-- ==== Sys2Proof/Machine/Work.lean ====
section
/-! DEFINITION. Work creation (class 0x04): `launch`, `spawn`, `merge`, `sync.spawn`, `tsub` and `tsig`. -/

namespace Sys2Proof.Machine

/-! ### Grids (R193) -/

/-- Queue a grid (R31, R193, R358): it takes the context's next `%gid`, which counts up from 1 modulo 2^32 (DESIGN CHOICE, log entry
93). The grid's own name, and the state. -/
def State.newGrid (s : State) (g : Grid) : Nat × State :=
  let num := (s.ctx g.ctx).nextGid
  let g := { g with gid := s.nextId, num := num, gen := (s.ctx g.ctx).gen, readyAt := s.time,
                    readyCyc := s.homeCycle g.launch.queue }
  (g.gid, { s with nextId := s.nextId + 1, grids := s.grids ++ [g] }.modCtx g.ctx fun c => { c with nextGid := num + 1 })

/-- LAUNCH (R193). -/
def execLaunch (f : EngForm) (s : State) : Out :=
  run (.launch f) s fun c s =>
    if c.w.wid ≠ 0 || !c.active.getLsbD 0 then c.illegal
    else if 10 ≤ c.b.depth then .fault (c.record .taskDepth c.lane0)
    else withWritten s c .device fun s =>
      match s.record c f.record.toNat 2 with
      | (.error r, _) => .fault r
      | (.ok v, s) =>
        match s.checkLaunch c.b.ctx v (engineUnits c.w.core) with
        | none => c.illegal
        | some (l, k, p) =>
          let s := (s.forwardLines c.w.core c.b.ctx l.kdesc.toNat 2 .read (engineUnits c.w.core)).releaseNow c.w.uid c.w.wid .device
          let (e, s) := s.issueCommand c (.launch f) (some f.token.toNat) []
          let g : Grid :=
            { gid := 0, ctx := c.b.ctx, depth := c.b.depth + 1, launch := { l with prio := f.aux.toNat }, kernel := k,
              partition := p, parent := some c.b.gid, parentBlock := some c.b.uid, token := some e,
              wait := f.mod.getLsbD 0, stamp := s.clockOf c.w.uid c.w.wid }
          .next (s.newGrid g).2

/-! ### Spawned children (R194, R195, R364) -/

/-- Element size of a view operator, and its identity (R194). -/
def viewElem (op : Nat) : Nat := if op = 2 then 8 else 4

def viewIdentity (op : Nat) : Nat :=
  match op with
  | 1 => 0x80000000
  | 2 => 0x8000000000000000
  | 3 => 0x7FFFFFFF
  | 4 => 0x80000000
  | 5 => 0x7F800000
  | 6 => 0xFF800000
  | 7 => 0xFFFFFFFF
  | _ => 0

/-- A view entry (R194): none when a reserved field is nonzero. -/
def viewOf (v : Nat) : Option View :=
  if zeroAt v 81 47 && zeroAt v 20 32 then
    some { poff := fieldOf v 0 20, len := fieldOf v 52 20, cslot := fieldOf v 72 4, op := fieldOf v 76 4,
           sat := fieldOf v 80 1 == 1 }
  else none

/-- Slots that a view spans, in the parent and so in the child. -/
def View.slots (v : View) : Nat := (v.poff + v.len - 1) / 65536 - v.poff / 65536 + 1

/-- Offset of the view's region in the child's window (R195). -/
def View.coff (v : View) : Nat := v.cslot * 65536 + v.poff % 65536

/-- The child slots a view occupies. -/
def View.childSlots (v : View) : List Nat := (List.range v.slots).map fun k => v.cslot + k

/-- The checks of one view (R195). -/
def viewOk (b : Block) (v : View) : Bool :=
  v.op ≤ 9 && (!v.sat || v.op == 0) && 0 < v.len && v.len % viewElem v.op == 0 && v.poff % viewElem v.op == 0
    && v.poff + v.len ≤ 0xC0000 && b.wellMapped v.poff v.len && v.cslot + v.slots ≤ 12

def rangesMeet (a n b m : Nat) : Bool := a < b + m && b < a + n

/-- Two views of one record overlap in the parent or in the child. -/
def viewsClash (x y : View) : Bool :=
  rangesMeet x.poff x.len y.poff y.len || rangesMeet x.coff x.len y.coff y.len

def allPairs {α : Type} (p : α → α → Bool) : List α → Bool
  | [] => true
  | x :: xs => xs.all (p x) && allPairs p xs

/-- A spawn record's header fields (R194). -/
structure SpawnRec where
  ntid : Nat
  bid : Nat
  prio : Nat
  param : BitVec 64
  entry : BitVec 64
  deriving DecidableEq, Repr

/-- The header of a spawn record: none when a reserved field is nonzero, or its `ntid` or entry is out of range, which R195 does not
list: the model faults ILLEGAL for it, as R340 says of a launch record (DESIGN CHOICE, log entry 82). -/
def spawnOf (v : Nat) : Option SpawnRec :=
  let r : SpawnRec := { ntid := fieldOf v 168 11, bid := fieldOf v 136 32, prio := fieldOf v 132 2,
                        param := BitVec.ofNat 64 (fieldOf v 64 64), entry := BitVec.ofNat 64 (fieldOf v 0 64) }
  if zeroAt v 179 333 && zeroAt v 134 2 && 1 ≤ r.ntid && r.ntid ≤ 1024 && r.entry.toNat % 64 == 0 then some r else none

/-- Take one whole well of the pool for each slot, with its words zero and empty (R195). -/
def takeSpares : List Nat → State → Nat → List (Nat × Nat × Nat) → Option (List (Nat × Bank) × State)
  | [], s, _, _ => some ([], s)
  | k :: ks, s, cl, taken =>
    match s.takeRun taken 16 with
    | none => none
    | some (b, s) =>
      match takeSpares ks (s.clearRun cl b) cl ((b.well, b.first, b.count) :: taken) with
      | none => none
      | some (l, s) => some ((k, b) :: l, s)

/-- Views of a parent's children that are not folded, in spawn order and entry order (R196). -/
def State.unfolded (s : State) (p : Block) : List View :=
  (List.range p.spawned).flatMap fun k =>
    if k < p.folded then []
    else
      match s.blocks.find? fun b => b.parent == some (p.uid, k) with
      | some b => b.views
      | none => []

/-- A view as `spawn` makes it: what its target is bound to, and the wells it lies in (R198). -/
def State.bindView (s : State) (p : Block) (v : View) : View :=
  { v with
    bound := ((s.unfolded p).filter fun u => rangesMeet u.poff u.len v.poff v.len).map fun u => (u.poff, u.len, u.op),
    wells := (List.range v.slots).filterMap fun k =>
      (assocGet p.bank (v.poff / 65536 + k)).map fun b => (v.poff / 65536 + k, b.well) }

/-- Fill a view's region of a child with its identity (R195). -/
def State.fillView (s : State) (b : Block) (v : View) : State :=
  let n := viewElem v.op
  s.wellWrite b v.coff ((List.range (v.len / n)).flatMap fun _ => bytesOfNat n (viewIdentity v.op))

/-- What `spawn` finds wrong, or the child's kernel and views (R195). A kernel descriptor that cannot be read or breaks R447 faults
ILLEGAL, as R340 says of a launch (DESIGN CHOICE, log entry 82). The depth is tested before the spare wells (DESIGN CHOICE, log
entry 94). -/
def State.checkSpawn (s : State) (b : Block) (v : Nat) (tail : Nat) : Except FaultCode (SpawnRec × Kernel × List View) :=
  let n := fieldOf v 128 4
  if 9 ≤ n then .error .viewFull
  else
    match spawnOf v, allSome ((List.range n).map fun k => viewOf (fieldOf tail (128 * k) 128)) with
    | some r, some vs =>
      if !(vs.all (viewOk b)) || !allPairs (fun x y => !viewsClash x y) vs then .error .illegal
      else
        match (s.readVirt (engineUnits b.core) b.ctx r.entry.toNat 2).1 with
        | .error _ => .error .illegal
        | .ok bs =>
          match kernelOf (natOfBytes bs) with
          | none => .error .illegal
          | some k =>
            -- the child's own well range must not reach a view's slot (R364)
            let own := ceilDiv k.granules 16
            if (vs.flatMap View.childSlots).any fun x => x < own then .error .viewFull
            else if 10 ≤ b.depth then .error .taskDepth
            else .ok (r, k, vs)
    | _, _ => .error .illegal

/-- SPAWN (R195). -/
def execSpawn (f : EngForm) (s : State) : Out :=
  run (.spawn f) s fun c s =>
    withWritten s c .device fun s =>
      match s.record c f.record.toNat 1 with
      | (.error r, _) => .fault r
      | (.ok v, s) =>
        let nv := fieldOf v 128 4
        match (if 9 ≤ nv then (.ok [], s)
               else s.linesAt c (engineUnits c.w.core) (c.w.sget64 f.record.toNat + 64) (ceilDiv nv 4)) with
        | (.error (x, a), _) => .fault (c.faultAt x a 1)
        | (.ok bs, s) =>
          match s.checkSpawn c.b v (natOfBytes bs) with
          | .error e => .fault (c.record e c.lane0)
          | .ok (r, k, vs) =>
            let slots := (vs.flatMap View.childSlots).eraseDups
            let cl := coreCluster c.w.core
            match takeSpares slots s cl (s.wellsTaken cl) with
            | none => .fault (c.record .viewFull c.lane0)
            | some (bank, s) =>
              let s := (s.forwardLines c.w.core c.b.ctx r.entry.toNat 2 .read (engineUnits c.b.core)).releaseNow c.w.uid c.w.wid .device
              let (e, s) := s.issueCommand c (.spawn f) (some f.token.toNat) []
              let b : Block :=
                { uid := s.nextId, gid := c.b.gid, bid := r.bid, ctx := c.b.ctx, depth := c.b.depth + 1, ntid := r.ntid,
                  cluster := some cl, kernel := k, param := r.param, bank := bank, readySince := s.time,
                  readyCyc := s.homeCycle (((s.grid? c.b.gid).map fun g => g.launch.queue).getD 0),
                  parent := some (c.b.uid, c.b.spawned), views := vs.map (s.bindView c.b), prio := r.prio }
              let s := { s with nextId := s.nextId + 1, blocks := s.blocks ++ [b] }
              let s := vs.foldl (fun (s : State) v => s.fillView b v) s
              let s := s.modBlock c.b.uid fun b => { b with spawned := b.spawned + 1 }
              .next (s.completeEngine e 0 0)

/-- An engine-form instruction without a token completes before the warp's next one (R192). -/
def State.countCommand (s : State) (c : Ic) : State :=
  s.modWarp c.w.uid c.w.wid fun w => { w with eseq := w.eseq + 1 }

/-- MERGE (R197). -/
def execMerge (f : EngForm) (s : State) : Out :=
  run (.merge f) s fun c s =>
    withRelease s c .device fun s =>
      let s := s.modBlock c.b.uid fun b =>
        if b.parent.isNone then b
        else
          let m := b.merge.getD {}
          { b with merge := some { m with wid := c.w.wid, slot := c.w.slot, core := c.w.core, pc := c.pc, eseq := c.w.eseq,
                                          merged := true } }
      .next ((s.countCommand c).endThreads c)

/-- SYNC_SPAWN (R199): with every child folded it goes on at once. -/
def execSyncSpawn (f : EngForm) (s : State) : Out :=
  run (.syncSpawn f) s fun c s =>
    withRing s c fun _ =>
      let s := s.countCommand c
      if c.b.spawned ≤ c.b.folded then .next (s.acquireEnd c.w.uid c.w.wid .device (s.childStamp c.b.uid))
      else
        .next ((s.park c .syncSpawn).modBlock c.b.uid fun b =>
          { b with syncs := b.syncs ++ [(c.w.wid, c.active, b.spawned)] })

/-! ### Tasks (R200 to R203) -/

/-- A task record's footprint entries (R200): none when a reserved field is nonzero. -/
def footprintOf (v : Nat) : Option (List Range) :=
  let es := (List.range 4).map fun k => fieldOf v (256 + 128 * k) 128
  if es.all fun e => zeroAt e 121 7 && zeroAt e 55 9 then
    some ((es.map fun e => { base := fieldOf e 0 55, len := fieldOf e 64 56, wr := fieldOf e 120 1 == 1 : Range }).filter
      fun r => r.len ≠ 0)
  else none

/-- Do two tasks conflict (R201)? -/
def conflicts (a b : List Range) : Bool :=
  a.any fun x => b.any fun y => (x.wr || y.wr) && rangesMeet x.base x.len y.base y.len

/-- Footprint entries in use on a queue's home die (R358). -/
def State.footprintsUsed (s : State) (q : Nat) : Nat :=
  s.tasks.foldl (fun n t => if t.queue / 16 = q / 16 then n + t.ranges.length else n) 0

/-- Enter a submitted task (R201 steps 2 to 5): its index, its footprint, its count and its state. -/
def State.submit (s : State) (t : Task) : State :=
  let idx := (s.tasks.filter fun u => u.queue == t.queue).length
  let preds := s.tasks.filter fun u => u.queue == t.queue && u.state < 4 && conflicts u.ranges t.ranges
  let n := preds.length + t.pend
  let t := { t with index := idx, pend := n, state := if n = 0 then 2 else 1, readyAt := s.time,
                    readyCyc := s.homeCycle t.queue }
  let us : List Task := s.tasks.map fun (u : Task) =>
    if preds.any fun p => p.queue == u.queue && p.index == u.index then { u with succs := u.succs ++ [idx] } else u
  { s with tasks := us ++ [t] }.taskWrite t

/-- TSUB (R201). -/
def execTsub (f : EngForm) (s : State) : Out :=
  run (.tsub f) s fun c s =>
    withWritten s c .device fun s =>
      let at' := c.w.sget64 f.record.toNat
      match s.record c f.record.toNat 2 with
      | (.error r, _) => .fault r
      | (.ok v, s) =>
        match footprintOf v with
        | none => c.illegal
        | some rs =>
          if !(zeroAt v 768 256 && zeroAt v 128 32) then c.illegal
          else
            let la := BitVec.ofNat 64 (fieldOf v 0 64)
            match s.linesAt c (engineUnits c.w.core) la 2 with
            | (.error (x, a), _) => .fault (c.faultAt x a 1)
            | (.ok bs, s) =>
              let k := s.checkLaunch c.b.ctx (natOfBytes bs) (engineUnits c.w.core)
              let s := s.forwardLines c.w.core c.b.ctx (fieldOf (natOfBytes bs) 0 64) 2 .read (engineUnits c.w.core)
              if k.isNone then c.illegal
              else if 10 ≤ c.b.depth then .fault (c.record .taskDepth c.lane0)
              else
                let q := f.aux.toNat
                if 4096 < s.footprintsUsed q + rs.length then .stall s
                else
                  let s := s.releaseNow c.w.uid c.w.wid .device
                  let (e, s) := s.issueCommand c (.tsub f) (some f.token.toNat) []
                  let wait := f.mod.getLsbD 0
                  let s := s.submit
                    { queue := q, index := 0, ctx := c.b.ctx, gen := (s.ctx c.b.ctx).gen, depth := c.b.depth + 1,
                      recordAt := at', launchAt := la, param := BitVec.ofNat 64 (fieldOf v 64 64), prio := fieldOf v 168 2,
                      state := 0, pend := fieldOf v 176 16, ranges := rs, succs := [], token := some e, wait := wait,
                      predAbort := none, readyAt := s.time, parentGrid := c.b.gid, parentBlock := c.b.uid,
                      stamp := s.clockOf c.w.uid c.w.wid }
                  .next (if wait then s else s.completeEngine e 0 0)

/-- Take one from a waiting task's count; at zero it is ready, or aborts after an aborted predecessor (R202, R361). -/
def State.taskDrop (s : State) (u : Task) (stamp : Nat) : State :=
  let u := { u with pend := u.pend - 1, stamp := max u.stamp stamp }
  let u := if u.pend = 0 ∧ u.predAbort.isNone then { u with state := 2, readyAt := s.time, readyCyc := s.homeCycle u.queue } else u
  let s := (s.modTask u.queue u.index fun _ => u).taskWrite u
  match u.pend, u.predAbort with
  | 0, some code => s.reportFailed (taskEnd (s.tasks.length + 1) s u.queue u.index (some code))
  | _, _ => s

/-- The task that a record names (R203): the one of the record's queue and index that was submitted with this record, by its address or
by another name of the same memory. A record that was never submitted names none (DEDUCED, log entry 92). -/
def State.recordTask (s : State) (ctx : Nat) (a : BitVec 64) (q i : Nat) : Option Task :=
  (s.task? q i).filter fun u => u.ctx == ctx &&
    (u.recordAt == a ||
      match (s.xlat [] ctx a.toNat .read).1, (s.xlat [] ctx u.recordAt.toNat .read).1 with
      | .ok x, .ok y => x.pa == y.pa && x.loc == y.loc
      | _, _ => false)

/-- TSIG (R203, R500). -/
def execTsig (f : EngForm) (s : State) : Out :=
  run (.tsig f) s fun c s =>
    withWritten s c .device fun s =>
      match s.record c f.record.toNat 2 with
      | (.error r, _) => .fault r
      | (.ok v, s) =>
        let q := fieldOf v 170 6
        let i := fieldOf v 224 32
        let under : Res :=
          .fault { c.record .taskUnderflow c.lane0 (c.w.sget64 f.record.toNat) 3 with okind := 5, onum := BitVec.ofNat 32 i, aux := q }
        match s.recordTask c.b.ctx (c.w.sget64 f.record.toNat) q i with
        | some u =>
          if u.state = 1 ∧ 0 < u.pend then
            let s := (s.releaseNow c.w.uid c.w.wid .device).countCommand c
            .next (s.taskDrop u (s.clockOf c.w.uid c.w.wid))
          else under
        | none => under

end Sys2Proof.Machine
end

────────────────────

▸ **What the task requires**: Search the records above for "clockOf". Copy each line where it is found.

▸ **Output for this exercise**:
              wait := f.mod.getLsbD 0, stamp := s.clockOf c.w.uid c.w.wid }
                      stamp := s.clockOf c.w.uid c.w.wid }
            .next (s.taskDrop u (s.clockOf c.w.uid c.w.wid))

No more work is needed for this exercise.